University of Melbourne Vice-Chancellor Glyn Davis has a problem on his hands as unrest grows at the Victorian College of Arts.

Today, VCA students staged a well-attended (and suitably theatrical) protest rally and march from St Kilda Road to Melbourne Parliament in Bourke Street, accompanied by high-profile supporters Julia Zemiro and Geoffrey Rush.

The rally featured more than the usual pomp and ceremony of student protest, with Rush giving a rousing speech decrying attempts to erode the practical nature of the VCA’s training and calling for Arts Minister Peter Garrett to take over funding for the VCA as a national arts training institution in the same category as NIDA and AFTRS.

The University seems to have badly under-estimated the strength of feeling about the proposed changes to VCA. The protests are now starting to garner broader media attention, owing to strong feelings in Melbourne’s tight-knit artistic community and the high profile of Rush and Zemiro. Now three prominent members of the VCA Advisory Board have quit in what looks suspiciously like a protest.

The situation has been exacerbated by the University’s ham-fisted attempts to spin the issue. The Embattled new Dean, Sharman Pretty, who has become the lightning rod for student and staff discontent, was initially held back from all but hand-picked media appearances, until this strategy started to look like arrogance. When she finally fronted up to be interviewed by the ABC 774’s Jon Faine this Wednesday, it was deer-in-the-headlights stuff as Faine took her apart on air. No wonder University of Melbourne spokeswoman Christina Buckridge is sounding increasingly frustrated at Crikey‘s repeated attempts to try and get some on-the-record comment from either herself or Pretty.

The strength and feeling of student, staff and community protest about the VCA course changes appear to have surprised senior executives at the University, who perhaps thought the VCA could be successfully integrated without too much fuss. Instead, student action has intensified with a week of protests culminating in today’s rally and march. Vice-Chancellor Glynn Davis can now expected to start to feel some pressure over the furore.

The protests were initially in response to the University’s decision to axe two courses, puppetry and music theatre from the VCA’s 2010 intake. It then emerged that other course changes, including the introduction of the so-called “Melbourne Model” would be implemented.

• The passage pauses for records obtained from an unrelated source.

/-- The tile block (R346): the CLUSTER slots stand in the frame of the cluster's lowest logical tile. -/
def tileImage (s : State) (at_ : Nat) (k : Task) (d t : Nat) : List Byte :=
  let x := s.tile d t
  let u := Agent.strand d t 0
  layout 0x2000 0 [(0, (List.range 4).flatMap (fun g => (genImage (s.gen d t g)).take 512)),
    (2048, (List.range 16).flatMap (fun j => openEntry (decide (s.trk d t j ≠ {})) (at_ + 2 * j) 64)),
    (3072, barImage s u 1),
    (3200, leBytes 8 (gearctl x) ++ leBytes 8 (x.vote.toNat + flagAt x.ven 4) ++ leBytes 8 x.itbase.toNat ++ leBytes 8 x.itcur.toNat),
    (3328, if clusterLead k d (clusterOf t) = logTile k d t then barImage s u 2 else List.replicate 128 0)]

/-- How many free values a frame draws. -/
def frameFree : Nat := 2 ^ 15

/-- A tile frame before its stop table (R346). -/
def frameHead (s : State) (at_ d t : Nat) : List Byte :=
  mread s.mem (tbLoc d t 0) (2 ^ 20) ++
  (List.range 256).flatMap (fun e => elemImage (at_ + 10 * e) (tget s.elems (tileKey d t * 256 + e) {})) ++
  (List.range 4).flatMap (fun k => regionImage (at_ + 2560 + 512 * k) (s.region ⟨d, t, k⟩)) ++
  (List.range 4).flatMap (fun k => strandImage s (at_ + 4608 + 128 * k) (.strand d t k))

/-- The stop table of a tile frame: the record of every agent that was active, and zeros (R341, R346). -/
def stopImage (k : Task) (d t : Nat) : List Byte :=
  (List.range 64).flatMap (fun i => leBytes 64 (tget k.stops (stopKey k d t i) 0).toNat)

/-- A tile frame from its stop table on (R346). -/
def frameTail (s : State) (at_ : Nat) (k : Task) (d t : Nat) : List Byte :=
  stopImage k d t ++ tileImage s (at_ + 5120) k d t ++ List.replicate (0x200000 - 0x197000) 0

/-- CTXHDR of a saved task (R345): STATE 11, and the largest visible milepost of each die. -/
def headerImage (s : State) (k : Task) (vis : List (Nat × Word)) : List Byte :=
  let u := ((k.tiles.head?).map (fun x => Agent.strand x.1 x.2 0)).getD (.strand 0 0 0)
  let bar (d : Nat) : List Byte :=
    match k.tiles.find? (fun x => x.1 == d) with
    | some x => barImage s (.strand x.1 x.2 0) 3
    | none => List.replicate 128 0
  layout 0x1000 0 [(0, leBytes 4 0x43585431 ++ leBytes 2 1), (6, haltHeader k 3),
    (16, (List.range 4).flatMap (fun d => leBytes 8 (tget vis d 0).toNat)), (0x100, (List.range 4).flatMap bar), (0x300, barImage s u 4)]

/-! ## The kept context -/

/-- The bytes of memory in a range of locations. -/
def bytesIn (s : State) (lo n : Nat) : List (Nat × Byte) := s.mem.filter (fun e => decide (lo ≤ e.1) && decide (e.1 < lo + n))

/-- The entries of a placement's list, die by die in ascending position (R345). -/
def byDie (l : List (Nat × Nat)) : List (Nat × Nat) := (List.range Config.dies).flatMap (fun d => l.filter (fun x => x.1 == d))

/-- The clusters that some tiles hold whole, die by die, in the order of their lowest logical tiles (R345). -/
def heldClusters (ts : List (Nat × Nat)) : List (Nat × Nat) :=
  ((byDie ts).foldl (fun cs x => if cs.any (· == (x.1, clusterOf x.2)) then cs else cs ++ [(x.1, clusterOf x.2)]) []).filter (fun c =>
    (clusterTiles c.2).all (fun t => ts.any (· == (c.1, t))))

/-- The buffers of a task as ranges: its tile buffers, its cluster buffers, its slices. -/
def bufferRanges (ts slices : List (Nat × Nat)) : List (Nat × Nat) :=
  ts.map (fun x => (tbLoc x.1 x.2 0, 2 ^ 20)) ++ (heldClusters ts).map (fun c => (cbLoc c.1 c.2 0, 2 ^ 22)) ++
  slices.map (fun x => (dbLoc x.1 x.2 0, 2 ^ 21))

/-- Whether a key of a table with `n` entries a tile belongs to some tiles. -/
def keyIn (ts : List (Nat × Nat)) (n key : Nat) : Bool := ts.any (fun x => tileKey x.1 x.2 == key / n)

/-- A region that is saved takes EDGECNT as it stood at the waypoint, so that only what is consumed after the readmission counts (R370); a replay in
place counts a second time (R157). The two rules differ, and each is followed where it speaks (DEDUCED, log entry 83). -/
def countsAtWaypoint (x : Region) : Region :=
  let sum (f : Stage → Nat) : Nat := ((x.run.map (·.stages)).getD []).foldl (fun n st => n + f st) 0
  { x with zwords := BitVec.ofNat 32 (x.zwords.toNat - sum (·.zSince)), rovf := BitVec.ofNat 32 (x.rovf.toNat - sum (·.rSince)) }

/-- The context of a task as it stands (R345-R347). -/
def savedCtx (s : State) (n : Nat) (k : Task) (vis : List (Nat × Word)) : SavedCtx :=
  let rs := bufferRanges k.tiles k.slices
  { ctxs := s.ctxs.filter (fun e => e.2.task == some n)
    regions := (taskRegions s n).map (fun e => (e.1, countsAtWaypoint e.2))
    gens := tsub s.gens (keyIn k.tiles 4)
    trks := tsub s.trks (keyIn k.tiles 16)
    elems := tsub s.elems (keyIn k.tiles 256)
    tiles := tsub s.tiles (keyIn k.tiles 1)
    ops := s.ops.filter (fun e => inTask s n e.2.agent)
    bufs := rs.flatMap (fun r => bytesIn s r.1 r.2)
    poison := s.poison.filter (fun w => rs.any (fun r => decide (r.1 ≤ w) && decide (w < r.1 + r.2)))
    trimPoison := s.trimPoison.filter (fun w => rs.any (fun r => decide (r.1 ≤ w) && decide (w < r.1 + r.2)))
    visible := vis }

/-- The visible mileposts of a task now, by die. -/
def visiblesOf (s : State) (k : Task) : List (Nat × Word) :=
  ((List.range Config.dies).filter (fun d => k.tiles.any (fun x => x.1 == d))).map (fun d => (d, (s.die d).raw + tget k.mpoff d 0))

/-! ## Writing the context area -/

/-- The lane slots of a context area: the records that occupy them, and zeros (R342, R345). -/
def laneImage (k : Task) : List Byte :=
  (List.range 256).flatMap (fun i => leBytes 64 (((tfind k.fast i).getD ((tfind k.slow i).getD 0)).toNat))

The background to the story, as reported last week, is that the University’s appointment of Dean Sharman Pretty appears to have been about hiring an experienced university manager to drive through cost-cutting measures; Pretty was in charge of similar controversial amalgamations in Sydney and Auckland.

Soon after Dean Pretty arrived, she suspended two key courses, puppetry and music theatre, amalgamated the VCA with the Music course, and formulated a business plan (which leaked) to shed jobs and increase staff-student ratios from 7 to 12.

Crikey has continued to chase Sharman Pretty for an interview, so far without success.